#### Source records
-- ==== Sys2Proof/Machine/Xator.lean ====
section
/-!
DEFINITION. The Xator ports, slices, cone counters, link engines and packets (spec/13), and the accumulate path's updates
(R173, R356).
-/
namespace Sys2Proof.Machine

open Sys2Proof

-- Flits (R338, R339, R417)

/-- A recovery of the unit runs or is queued. -/
def inRecovery (s : State) (unit : Nat) : Bool := (recoveries s).any (fun r => recUnit r == unit)

/-- How often a flit has now been replayed in succession. -/
def replayRun (last : Option (BitVec 12 × Nat)) (seq : BitVec 12) : Nat := match last with
  | some x => if x.1 == seq then x.2 + 1 else 1
  | none => 1

/-- The other side asks for a replay from a flit, which is sent again with those behind it; the sixteenth in succession of one flit
puts the port in DOWN. -/
def portReplay (s : State) (n : Nat) (seq : BitVec 12) : State :=
  let k := replayRun (portOf s n).replayed seq
  let s := crazeError (modPort s n (fun p => { p with replayCount := sat p.replayCount 1, replayed := some (seq, k) })) 5 1
  if 16 ≤ k && !(inRecovery s (unitPort n)) then portFall s n .down else replayFrom s n seq

/-- Asks for a replay from the flit that is next; a request takes no place in the sequence of flits. -/
def askReplay (p : XlPort) : XlPort :=
  { p with tx := p.tx ++ [{ seq := p.txSeq, acked := p.rxSeq - 1, credits := [], body := .replay p.rxSeq }] }

/-- What a flit acknowledges. -/
def takeAck (p : XlPort) (acked : BitVec 12) : XlPort :=
  { p with acked, replayed := if acked != p.acked then none else p.replayed }

/-- The credits that a flit returns. -/
def takeCredits (p : XlPort) (cs : List (Nat × Nat)) : XlPort :=
  { p with used := cs.foldl (fun u c => listModify (fun x => x - c.2) u c.1) p.used }

/-- The body of a flit in sequence: whole packets, or a message of CTL, enter the input buffer. -/
def takeBody (p : XlPort) : XlBody → XlPort
  | .units bs =>
    let r := takePackets 64 (p.rxBytes ++ bs)
    { p with rxBytes := r.2, input := p.input ++ r.1.map .packet }
  | .sliceStop id origin cause => { p with input := p.input ++ [.sliceStop id origin cause] }
  | .replay _ => p

/-- XL_FLIT_RECEIVE: a good flit in sequence is taken, with what it acknowledges and the credits it returns; at a wrong one a replay
is requested; later ones are discarded. -/
def execXlFlitReceive (n : PortId) (bs : List Byte) (s : State) : Host.Outcome State Fault Refusal :=
  let p := portOf s n.val
  .next (
    if !(portServes p || p.st == .test) then s
    else match parseFlit bs with
    | none => modPort s n.val askReplay
    | some f => match f.body with
      | .replay seq => portReplay (modPort s n.val (fun p => takeAck p f.acked)) n.val seq
      | b =>
        if f.seq != p.rxSeq then s
        else
          pumpPort (modPort s n.val (fun p =>
            takeBody (takeCredits (takeAck { p with rxSeq := p.rxSeq + 1 } f.acked) f.credits) b)) n.val)

/-- XL_LANE_SWAP: a receive lane has lost lock or reached SWAP_THRESH (R341). -/
def execXlLaneSwap (n : PortId) (lane : Fin 34) (cause : SwapCause) (s : State) : Host.Outcome State Fault Refusal :=
  let p := portOf s n.val
  let r : Recovery := .xlLane n lane.val (cause == .lossOfLock)
  .next (
    if !(portServes p) || (cause == .threshold && p.swapThresh == 0) then s
    else if 2 ≤ p.sparesUsed && !(inRecovery s (unitPort n.val)) then portFall s n.val .down
    else detect s r)

-- Training and the cabling check (R342, R343)

/-- The slot of a coordinate. -/
def slotOf (c : Coord) : Nat := coordX c % 4 + 4 * coordY c + 16 * coordZ c

/-- The module at the other end of a port's wire: Y and Z wrap inside the rack, X with XWRAP. -/
def wireNeighbour (s : State) (n : Nat) : Option Coord :=
  neighbour s { wx := s.xl.xwrap, wy := true, wz := true } n s.xl.coord

/-- The identity that this module sends through a port (R343). -/
def ownIdentity (s : State) (n : Nat) : PeerId :=
  { vendor := 0x4E47, part := 0x0940, rack := s.xl.rackSerial, slot := BitVec.ofNat 6 (slotOf s.xl.coord), port := BitVec.ofNat 3 n
    coord := s.xl.coord }

/-- The transmitter of a port out of service is looped to its own receiver (R344): what it receives is what it sends. -/
def loopsBack (p : XlPort) : Bool := p.loopback && !(portServes p)

/-- The identity is this module's. -/
def isSelf (s : State) (i : PeerId) : Bool :=
  i.vendor == 0x4E47 && i.part == 0x0940 && i.rack == s.xl.rackSerial && i.slot.toNat == slotOf s.xl.coord && i.coord == s.xl.coord

/-- The identity is the one that a plan names. -/
def isPlanned (p : PlanReg) (i : PeerId) : Bool := i.rack == p.rack && i.slot == p.slot && i.port == p.port

/-- The first row of Table 13-2 that applies. -/
def cablingResult (s : State) (n : Nat) (peer : Option PeerId) : Nat :=
  let plan := (portOf s n).plan
  match peer with
  | none => 1
  | some i =>
    if plan.mode == 1 && isSelf s i then 2
    else if plan.mode == 2 && isSelf s i && i.port.toNat == n then 3
    else if plan.mode == 1 && isPlanned plan i && i.vendor == 0x4E47 && i.part == 0x0940 && some i.coord == wireNeighbour s n then 3
    else if (List.range 6).any (fun m => m != n && isPlanned (portOf s m).plan i) then 4
    else 5

/-- A training step has failed. -/
def trainFail (s : State) (n step : Nat) : State :=
  logEvent (modPort s n (fun p => { p with st := .trainFail, failStep := BitVec.ofNat 3 step })) 0x11 7 noPart (unitPort n) 0 step

/-- Step 6: the result, and with it the port's state; a link in service starts with every credit. -/
def checkCabling (s : State) (n : Nat) (peer : Option PeerId) : State :=
  let res := cablingResult s n peer
  let s := modPort s n (fun p => { p with result := BitVec.ofNat 3 res })
  if res == 3 then modPort s n (fun p => { initLink p with st := if p.plan.mode == 2 then .test else .up })
  else logEvent (modPort s n (fun p => { p with st := .checkFail })) 0x0E 7 noPart (unitPort n) 0 res

/-- A port trains, step by step; with a step that hangs it stays in TRAINING until that step's timeout. Step 3 maps failing lanes
to spares, and step 5 sends the module's identity and shows the one received. -/
def trainPort (s : State) (n : Nat) (t : PortTrain) : State :=
  let peer := if loopsBack (portOf s n) then some (ownIdentity s n) else t.peer
  let past (k : Nat) : Bool := match t.timeoutStep with
    | none => true
    | some h => k ≤ h.val
  let s := modPort s n (fun p => { p with st := .training, failStep := 0, result := 0 })
  if !(past 3) then s
  else if 2 < t.badLanes then trainFail s n 3
  else
    let s := modPort s n (fun p => { p with sparesUsed := t.badLanes })
    if !(past 4) then s
    else
      let s := modPort s n (fun p => { p with sentId := some (ownIdentity s n) })
      if !(past 5) then s
      else
        let s := modPort s n (fun p => { p with peer := match peer with
          | some i => { mode := 0, port := i.port, slot := i.slot, rack := i.rack }
          | none => {} })
        if !(past 6) then s else checkCabling s n peer

/-- The port may train (R342, R464). -/
def mayTrain (s : State) (n : Nat) : Bool :=
  let p := portOf s n
  ready s && (p.plan.mode == 1 || p.plan.mode == 2) && !(portServes p) && p.st != .retired

/-- XL_PORT_TRAIN: a 1 written to TRAIN. -/
def execXlPortTrain (n : PortId) (t : PortTrain) (s : State) : Host.Outcome State Fault Refusal :=
  .next (if mayTrain s n.val then trainPort s n.val t else s)

/-- XL_TRAIN_STEP_TIMEOUT. -/
def execXlTrainStepTimeout (n : PortId) (step : Fin 6) (s : State) : Host.Outcome State Fault Refusal :=
  .next (if (portOf s n.val).st == .training then trainFail s n.val (step.val + 1) else s)

/-- XL_PORT_RETIRE (R344, R9, R422). -/
def execXlPortRetire (n : PortId) (s : State) : Host.Outcome State Fault Refusal :=
  .next (
    if (portOf s n.val).st == .retired then s
    else
      let s := harvestChanged (portFall s n.val .retired)
      let s := modCraze s (fun z => { z with portsRetired := z.portsRetired ||| BitVec.ofNat 8 (2 ^ n.val) })
      noteRepair s (unitPort n.val) (repairPort n.val))

-- XL_PLAN and XL_TOPO

def planWord (p : PlanReg) : W64 :=
  BitVec.ofNat 64 (p.mode.toNat * 2 ^ 62 + p.port.toNat * 2 ^ 48 + p.slot.toNat * 2 ^ 32 + p.rack.toNat)

/-- The plan that a written word gives: a field out of its range is left unchanged (R474). -/
def planOf (old : PlanReg) (w : W64) : PlanReg :=
  { mode := if field w 62 2 == 3 then old.mode else BitVec.ofNat 2 (field w 62 2)
    port := if 6 ≤ field w 48 3 then old.port else BitVec.ofNat 3 (field w 48 3)
    slot := BitVec.ofNat 6 (field w 32 6), rack := BitVec.ofNat 32 (field w 0 32) }

/-- XL_PLAN written: a change starts training again (R343), of a port that has trained and may train. -/
def execXlPlanWrite (n : PortId) (be : BitVec 8) (w : W64) (t : PortTrain) (s : State) : Host.Outcome State Fault Refusal :=
  let p := portOf s n.val
  let plan := planOf p.plan (mergeBytes (planWord p.plan) be w)
  let s1 := modPort s n.val (fun p => { p with plan })
  .next (if plan != p.plan && p.st != .unused && mayTrain s1 n.val then trainPort s1 n.val t else s1)

def topoWord (x : Xator) : W64 :=
  BitVec.ofNat 64 (x.rackSerial.toNat * 2 ^ 32 + boolNat x.xwrap * 2 ^ 24 + x.racksM1.toNat * 2 ^ 20 + x.coord.toNat)

/-- A coordinate of a torus of `racks` racks. -/
def inTorus (racks : Nat) (c : Coord) : Bool := coordX c < 4 * racks && coordY c < 4 && coordZ c < 4

/-- XL_TOPO written (R345). -/
def execXlTopoWrite (be : BitVec 8) (w : W64) (s : State) : Host.Outcome State Fault Refusal :=
  let v := mergeBytes (topoWord s.xl) be w
  let c : Coord := BitVec.ofNat 18 (field v 0 18)
  let busy := s.xl.ports.any (fun p => portServes p || p.st == .training)
  .next (
    if busy || !(inTorus (field v 20 4 + 1) c) then s
    else
      { s with xl := { s.xl with
        rackSerial := BitVec.ofNat 32 (field v 32 32), xwrap := bit v 24, racksM1 := BitVec.ofNat 4 (field v 20 4), coord := c } })

-- XL_SLICE_k (R346, R359)

def sliceWord (r : SliceReg) : W64 :=
  BitVec.ofNat 64 (r.sliceId.toNat * 2 ^ 48 + boolNat r.valid * 2 ^ 39 + boolNat r.wz * 2 ^ 38 + boolNat r.wy * 2 ^ 37 +
    boolNat r.wx * 2 ^ 36 + r.ezM1.toNat * 2 ^ 30 + r.eyM1.toNat * 2 ^ 24 + r.exM1.toNat * 2 ^ 18 + r.origin.toNat)

/-- The slice that a word gives, with the status fields of `old`. -/
def sliceFrom (old : SliceReg) (w : W64) : SliceReg :=
  { old with
    sliceId := BitVec.ofNat 16 (field w 48 16), valid := bit w 39, wz := bit w 38, wy := bit w 37, wx := bit w 36
    ezM1 := BitVec.ofNat 6 (field w 30 6), eyM1 := BitVec.ofNat 6 (field w 24 6), exM1 := BitVec.ofNat 6 (field w 18 6)
    origin := BitVec.ofNat 18 (field w 0 18) }

/-- One axis of a slice lies in the torus, and wraps only where it spans an axis that wraps. -/
def axisOk (len o e : Nat) (wrap wraps : Bool) : Bool := o + e ≤ len && (!wrap || (e == len && wraps))

/-- The conditions of R346 on a VALID slice. -/
def sliceOk (s : State) (r : SliceReg) : Bool :=
  axisOk (axisLen s 0) (coordX r.origin) (r.exM1.toNat + 1) r.wx s.xl.xwrap &&
  axisOk (axisLen s 1) (coordY r.origin) (r.eyM1.toNat + 1) r.wy true &&
  axisOk (axisLen s 2) (coordZ r.origin) (r.ezM1.toNat + 1) r.wz true && inSlice r s.xl.coord

/-- XL_SLICE_k written. A different SLICE_ID clears STOPPED, and the saggar's counters start again; the link key
follows it (R390). -/
def execXlSliceWrite (k : SagId) (be : BitVec 8) (w : W64) (s : State) : Host.Outcome State Fault Refusal :=
  let old := sliceOf s k.val
  let new := sliceFrom old (mergeBytes (sliceWord old) be w)
  .next (
    if isSealed s k.val then s
    else if new.valid && !(sliceOk s new) then
      setSlice s k.val { old with cfgReject := true, rejectCount := sat old.rejectCount 1 }
    else if old.stopped && new.sliceId != old.sliceId then
      let t := deriveLink (setSlice (clearStopped s k.val) k.val { new with stopped := false }) k.val
      if exists_ (sagOf s k.val) then assignCones t k.val else t
    else deriveLink (setSlice s k.val new) k.val)

/-- XL_SLICE_STATUS_k.STOP written with 1 (R358). -/
def execXlSliceStatusStop (k : SagId) (s : State) : Host.Outcome State Fault Refusal := .next (stopSlice s k.val 2)

-- Cone counters (R357)

def coneWord (c : Cone) : W64 :=
  BitVec.ofNat 64 (boolNat c.assigned * 2 ^ 52 + c.partition.val * 2 ^ 48 + c.value.toNat)

/-- XL_CONE_n written: while the counter's saggar is SEALED nothing changes (R385, R476). -/
def execXlConeWrite (n : ConeId) (be : BitVec 8) (w : W64) (s : State) : Host.Outcome State Fault Refusal :=
  let c := coneOf s n.val
  let v := mergeBytes (coneWord c) be w
  .next (
    if c.assigned && isSealed s c.partition.val then s
    else
      setCone s n.val
        { assigned := bit v 52, partition := BitVec.toFin (BitVec.ofNat 4 (field v 48 4)), value := BitVec.ofNat 48 (field v 0 48) })

-- Virtual channels (R348): REQ_A 0, REQ_B 1, RSP_A 2, RSP_B 3, CTL 4

/-- The first channel of a packet's class. -/
def vcBase (ptype : Nat) : Nat := if ptype == 4 || ptype == 5 then 2 else 0

/-- The link through a port crosses its axis's dateline. -/
def crossesDateline (s : State) (n : Nat) : Bool :=
  let c := s.xl.coord
  let x := if n / 2 == 0 then coordX c else if n / 2 == 1 then coordY c else coordZ c
  if n % 2 == 0 then x + 1 == axisLen s (n / 2) else x == 0

/-- The channel of a packet that leaves by port `out`; `inB` says that it came along the same axis on a B channel. -/
def vcOut (s : State) (ptype out : Nat) (inB : Bool) : BitVec 3 :=
  BitVec.ofNat 3 (vcBase ptype + boolNat (inB || crossesDateline s out))

-- Sending packets

/-- The saggar numbers a packet (R351). -/
def takeSeq (s : State) (k : Nat) : W64 × State := ((sagOf s k).sent, modSag s k (fun g => { g with sent := g.sent + 1 }))

/-- A packet of saggar `k` with nothing in it, from this module. -/
def blankPacket (s : State) (k : SagId) (ptype : Nat) (dst : Coord) (seq : W64) : Packet :=
  { ptype := BitVec.ofNat 8 ptype, partition := k, epoch := (sagOf s k.val).epoch, dst, src := s.xl.coord, lenM1 := 0, ctr := 0
    accEtype := 0, vc := 0, reason := 0, tracker := 0, dstAddr := 0, seq, payload := [], tag := [], resBad := false }

/-- The nonce of a packet: SRC in 32 bits, then SEQ, each little-endian as the header holds them (log 81). -/
def pkNonce (pk : Packet) : List Byte := leBytes 4 pk.src.toNat ++ leBytes 8 pk.seq.toNat

/-- Seals a packet under the link key of its saggar: the additional data is the header with VC taken as 0 (R351). -/
def sealPacket (s : State) (pk : Packet) : Packet :=
  let r := gcmSeal ((sagOf s pk.partition.val).linkKey.getD []) (pkNonce pk) (headerBytes pk 0) pk.payload
  { pk with payload := r.1, tag := r.2 }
########
→ Directions
The required answer is a single number: the count of lines in the entries that hold the string "inTorus".

→ Solution to this task
2